» **PROVIDED RECORDS**:

>>>

theorem InterruptEnd.keeps_envInv {src : Source} {s t : State} (h : InterruptEnd s src t) (hs : EnvInv s) :
    EnvInv t := by
  have hovf : EnvInv s.interruptEntry.takeOverflow :=
    { hs with sysHigh := s.sysHighNext_lt, irqContext := fun _ => rfl }
  have hmatch : EnvInv s.interruptEntry.takeHpMatch :=
    { hs with
      hpLatch := nofun
      irqContext := fun _ => rfl
      hpAbsent := fun h =>
        let ⟨hcb, harg, hexp, hocr, hie, _⟩ := hs.hpAbsent h
        ⟨hcb, harg, hexp, hocr, hie, rfl⟩ }
  cases h with
  | ovf h =>
    have hw := progCompare_wrote s.interruptEntry.takeOverflow
    rw [h] at hw
    exact { Writes.keeps_envInv hw hovf with irqContext := nofun }
  | ovfRaised => exact { hovf with }
  | hp => exact { Write.keeps_envInv (.hpClear _) hmatch with }
  | hpFatal => exact { hmatch with }
  | cmp => exact { hs with cmpLatch := nofun, irqContext := nofun }

/-- Reset meets the environment's invariants, whatever the parameters (10_state.md R45). -/
theorem resetFor_envInv (p : Params) : EnvInv (State.resetFor p) where
  sysHigh := Nat.two_pow_pos _
  cnt := Nat.two_pow_pos _
  ocr := Nat.two_pow_pos _
  ocrHp := Nat.two_pow_pos _
  hpExpiry := Nat.two_pow_pos _
  status := (by decide : (0 : Word).toNat < 256)
  ovfIe := rfl
  cmpLatch := nofun
  hpLatch := nofun
  hpEnable := iff_of_false nofun (not_not.2 rfl)
  irqContext := nofun
  hpAbsent := fun _ => ⟨rfl, rfl, rfl, rfl, rfl, rfl⟩

theorem AgentStep.keeps_envInv {s t : State} (h : AgentStep s t) (hs : EnvInv s) : EnvInv t := by
  cases h with
  | quiet h => exact h.keeps_envInv hs
  | tick u h ht => rw [ht]; exact (h.keeps_envInv hs).tick
  | setGie u v h ctx ht =>
    have hctx : u.ctx = .main := (congrArg State.ctx h).trans ctx
    rw [ht]
    exact { h.keeps_envInv hs with irqContext := fun hirq => nomatch hctx.symm.trans hirq }
  | iret u h ctx ht => rw [ht]; exact { h.keeps_envInv hs with irqContext := nofun }
  | illegal u h ht => rw [ht]; exact CommandEnd.illegal.keeps_envInv (h.keeps_envInv hs)
  | interrupt u src h _ ht => exact (takeInterrupt_end ht).keeps_envInv (h.keeps_envInv hs)
  | command u w rest i h _ _ _ ht => exact (exec_end ht).keeps_envInv (h.keeps_envInv hs)

/-- Settles O52: reset establishes the invariants, and every agent's step keeps them. -/
theorem environmentInvariantIsKept : Obligations.EnvironmentInvariantIsKept := by
  intro s t hs h
  rcases (step_cases h).2 with ⟨program, -, rfl⟩ | ⟨-, hstep⟩
  · exact { resetFor_envInv s.cfg with }
  · exact hstep.keeps_envInv hs

end Sys2Proof.Machine
end

section
/-! PROOFS. Who writes the queues, `expired_flag` and `sys_high`; the interface registers; the reset values. -/

namespace Sys2Proof.Machine

/-! ### The queues and `expired_flag` -/

/-- The slots and the queue registers are not written, and `expired_flag` is not cleared. -/
structure QueuesUntouched (s t : State) : Prop where
  queues : t.slots = s.slots ∧ t.runHead = s.runHead ∧ t.expHead = s.expHead ∧ t.expTail = s.expTail ∧
    t.runCount = s.runCount
  flag : s.expiredFlag = true → t.expiredFlag = true

theorem QueuesUntouched.trans {s t u : State} (h : QueuesUntouched s t) (h' : QueuesUntouched t u) :
    QueuesUntouched s u := by
  obtain ⟨hs, hr, he, ht, hc⟩ := h.queues
  obtain ⟨hs', hr', he', ht', hc'⟩ := h'.queues
  exact ⟨⟨hs'.trans hs, hr'.trans hr, he'.trans he, ht'.trans ht, hc'.trans hc⟩, h'.flag ∘ h.flag⟩

theorem HostSide.expiredFlag {s u : State} (h : HostSide s u) : u.expiredFlag = s.expiredFlag := by
  unfold HostSide at h
  rw [h]

theorem HostSide.queuesUntouched {s u : State} (h : HostSide s u) : QueuesUntouched s u := by
  unfold HostSide at h
  rw [h]
  exact ⟨⟨rfl, rfl, rfl, rfl, rfl⟩, id⟩

/-- No handler writes a queue register or a slot, or clears `expired_flag` (20_memory.md R73, 10_state.md
R28). -/
theorem InterruptEnd.queuesUntouched {src : Source} {s t : State} (h : InterruptEnd s src t) :
    QueuesUntouched s t := by
  cases h with
  | ovf h =>
    obtain ⟨hf, hflag⟩ := progCompare_done h
    refine ⟨?_, hflag⟩
    rw [hf]
    exact ⟨rfl, rfl, rfl, rfl, rfl⟩
  | cmp =>
    constructor
    · simp
    · intro hset
      simp [hset]
  | ovfRaised | hp | hpFatal => constructor <;> simp

/-- What the body of a high-priority command can have written: nothing, or the timer cleared or armed. -/
def HpWritten (u t : State) : Prop := t = u ∨ t = u.hpClear ∨ ∃ target, t = u.hpArm target

theorem hpStartBody_done (mode : BitVec 4) (u : State) :
    ∃ r t, hpStartBody mode u = .done r t ∧ HpWritten u t := by
  unfold hpStartBody
  split
  · exact ⟨_, u, rfl, .inl rfl⟩
  · split
    · exact ⟨_, u, rfl, .inl rfl⟩
    · split
      · exact ⟨_, u, rfl, .inl rfl⟩
      · exact ⟨_, _, rfl, .inr (.inr ⟨_, rfl⟩)⟩

theorem hpStopBody_done (u : State) : ∃ r t, hpStopBody u = .done r t ∧ HpWritten u t := by
  unfold hpStopBody
  split
  · exact ⟨_, u, rfl, .inl rfl⟩
  · exact ⟨_, _, rfl, .inr (.inl rfl)⟩

/-- `POP_EXPIRED` does not clear `expired_flag`, done or raised (43_expired_queue.md R166). -/
theorem popExpired_flag {s t : State} (h : exec .popExpired s = .next t) :
    t.expiredFlag = s.expiredFlag := by
  rcases exec_cases h with rfl | ⟨-, h⟩
  · rfl
  · rcases criticalRegion_cases h with ⟨r, u, hd, rfl⟩ | hr
    · change popExpired _ = _ at hd
      unfold popExpired at hd
      split at hd
      · cases hd; rfl
      · obtain ⟨sl, -, hd⟩ := State.withSlot_eq_done.1 hd
        dsimp only at hd
        split at hd <;> cases hd
        simp
    · change popExpired _ = _ at hr
      unfold popExpired at hr
      split at hr
      · cases hr
      · rcases State.withSlot_eq_raised.1 hr with ⟨-, rfl⟩ | ⟨sl, -, hr⟩
        · simp
        · dsimp only at hr
          split at hr <;> cases hr
          simp

/-- The commands that write a queue; of them `POP_EXPIRED` does not clear `expired_flag`. -/
def QueueCommand (i : Instr) : Prop :=
  (∃ mode id, i = .start mode id) ∨ (∃ id, i = .stop id) ∨ i = .reconcile ∨ i = .popExpired

/-- Every other command's body writes at most the high-priority registers. -/
theorem commandBody_hpWritten {i : Instr} (hi : ¬QueueCommand i) (u : State) :
    ∃ r t, commandBody i u = .done r t ∧ HpWritten u t := by
  cases i with
  | start mode id => exact absurd (.inl ⟨mode, id, rfl⟩) hi
  | stop id => exact absurd (.inr (.inl ⟨id, rfl⟩)) hi
  | reconcile => exact absurd (.inr (.inr (.inl rfl))) hi
  | popExpired => exact absurd (.inr (.inr (.inr rfl))) hi
  | hpStart mode => exact hpStartBody_done mode u
  | hpStop => exact hpStopBody_done u
  | isRunning | now | hpIsRunning => exact ⟨_, u, rfl, .inl rfl⟩

/-- Every other command leaves the queues alone. -/
theorem exec_queuesUntouched {i : Instr} {s t : State} (h : exec i s = .next t) (hi : ¬QueueCommand i) :
    QueuesUntouched s t := by
  rcases exec_cases h with rfl | ⟨-, h⟩
  · exact ⟨⟨rfl, rfl, rfl, rfl, rfl⟩, id⟩
  · obtain ⟨r, u, hd, hu⟩ := commandBody_hpWritten hi (s.setGie false)
    rw [criticalRegion, hd] at h
    cases h
    rcases hu with rfl | rfl | ⟨target, rfl⟩ <;> constructor <;> simp

/-- The host issues a queue command in this step. -/
structure IssuesQueueCommand (s t : State) (i : Instr) : Prop where
  turn : s.turn = .host
  issued : ∃ w rest, s.host = .write 0 4 w :: rest ∧ decode s.cfg.hpPresent w = .instr i
  command : QueueCommand i
  popFlag : i = .popExpired → t.expiredFlag = s.expiredFlag

/-- An agent's step leaves the queues alone unless it is a queue command. -/
theorem AgentStep.queues {s t : State} (h : AgentStep s t) :
    QueuesUntouched s t ∨ ∃ i, IssuesQueueCommand s t i := by
  cases h with
  | quiet h => exact .inl h.queuesUntouched
  | tick u h ht | setGie u v h ctx ht | iret u h ctx ht | illegal u h ht =>
    rw [ht]
    exact .inl (h.queuesUntouched.trans ⟨⟨rfl, rfl, rfl, rfl, rfl⟩, id⟩)
  | interrupt u src h _ ht => exact .inl (h.queuesUntouched.trans (takeInterrupt_end ht).queuesUntouched)
  | command u w rest i h turn host decoded ht =>
    by_cases hi : QueueCommand i
    · refine .inr ⟨i, turn, ⟨w, rest, host, decoded⟩, hi, ?_⟩
      rintro rfl
      exact (popExpired_flag ht).trans h.expiredFlag
    · exact .inl (h.queuesUntouched.trans (exec_queuesUntouched ht hi))

/-- Settles O57: a step that is neither the reset line's nor a queue command keeps a set flag, and so does
`POP_EXPIRED`. -/
theorem expiredFlagIsClearedOnlyByReconciliation : Obligations.ExpiredFlagIsClearedOnlyByReconciliation := by
  intro s t h hset hclear
  rcases (step_cases h).2 with ⟨program, ht, -⟩ | ⟨-, hstep⟩
  · exact .inl ⟨program, ht⟩
  · rcases hstep.queues with hq | ⟨i, turn, ⟨w, rest, host, decoded⟩, command, popFlag⟩
    · exact absurd (hq.flag hset) (by rw [hclear]; exact Bool.false_ne_true)
    · refine .inr ⟨turn, w, rest, i, host, decoded, ?_⟩
      rcases command with hi | hi | hi | hi
      · exact .inl hi
      · exact .inr (.inl hi)
      · exact .inr (.inr hi)
      · rw [popFlag hi, hset] at hclear
        cases hclear

/-- Settles O58: a step that is neither the reset line's nor a queue command leaves the queues alone. -/
theorem queuesAreWrittenOnlyByQueueCommands : Obligations.QueuesAreWrittenOnlyByQueueCommands := by
  intro s t h hwritten
  rcases (step_cases h).2 with ⟨program, ht, -⟩ | ⟨-, hstep⟩
  · exact .inl ⟨program, ht⟩
  · rcases hstep.queues with hq | ⟨i, turn, ⟨w, rest, host, decoded⟩, command, -⟩
    · exact absurd hq.queues hwritten
    · exact .inr ⟨turn, w, rest, i, host, decoded, command⟩

/-! ### `sys_high` -/

/-- The epoch after an overflow, as a number (60_exceptions.md R232). -/
theorem sysHighNext_toNat {s : State} (h : s.cfg.w ≤ 32) :
    s.sysHighNext.toNat = (s.sysHigh.toNat + 1) % 2 ^ s.cfg.shw := by
  have hshw : s.cfg.shw ≤ 32 := (Nat.sub_le _ _).trans h
  rw [State.sysHighNext, lowBits_toNat, BitVec.toNat_add, Nat.mod_mod_of_dvd _ (two_pow_dvd hshw)]
  rfl

theorem HostSide.sysHigh {s u : State} (h : HostSide s u) :
    u.sysHigh = s.sysHigh ∧ u.sysHighNext = s.sysHighNext := by
  unfold HostSide at h
  rw [h]
  exact ⟨rfl, rfl⟩

@[simp] theorem interruptEntry_sysHighNext (s : State) : s.interruptEntry.sysHighNext = s.sysHighNext := rfl

/-- Only the overflow handler writes `sys_high`, a raise of its `prog_compare` included. -/
theorem InterruptEnd.sysHigh {src : Source} {s t : State} (h : InterruptEnd s src t) :
    (src = .ovf ∧ t.sysHigh = s.sysHighNext) ∨ t.sysHigh = s.sysHigh := by
  cases h with
  | ovf h =>
    have hf := congrArg State.sysHigh (progCompare_done h).1
    exact .inl ⟨rfl, by simpa using hf⟩
  | ovfRaised => exact .inl ⟨rfl, by simp⟩
  | hp | hpFatal | cmp => exact .inr (by simp)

<<<

» **ACTIVITY**:
Up to and including the line with "hs with cmpLatch", restate the records above word for word from the very first line.

» **REPLY**:
theorem InterruptEnd.keeps_envInv {src : Source} {s t : State} (h : InterruptEnd s src t) (hs : EnvInv s) :
    EnvInv t := by
  have hovf : EnvInv s.interruptEntry.takeOverflow :=
    { hs with sysHigh := s.sysHighNext_lt, irqContext := fun _ => rfl }
  have hmatch : EnvInv s.interruptEntry.takeHpMatch :=
    { hs with
      hpLatch := nofun
      irqContext := fun _ => rfl
      hpAbsent := fun h =>
        let ⟨hcb, harg, hexp, hocr, hie, _⟩ := hs.hpAbsent h
        ⟨hcb, harg, hexp, hocr, hie, rfl⟩ }
  cases h with
  | ovf h =>
    have hw := progCompare_wrote s.interruptEntry.takeOverflow
    rw [h] at hw
    exact { Writes.keeps_envInv hw hovf with irqContext := nofun }
  | ovfRaised => exact { hovf with }
  | hp => exact { Write.keeps_envInv (.hpClear _) hmatch with }
  | hpFatal => exact { hmatch with }
  | cmp => exact { hs with cmpLatch := nofun, irqContext := nofun }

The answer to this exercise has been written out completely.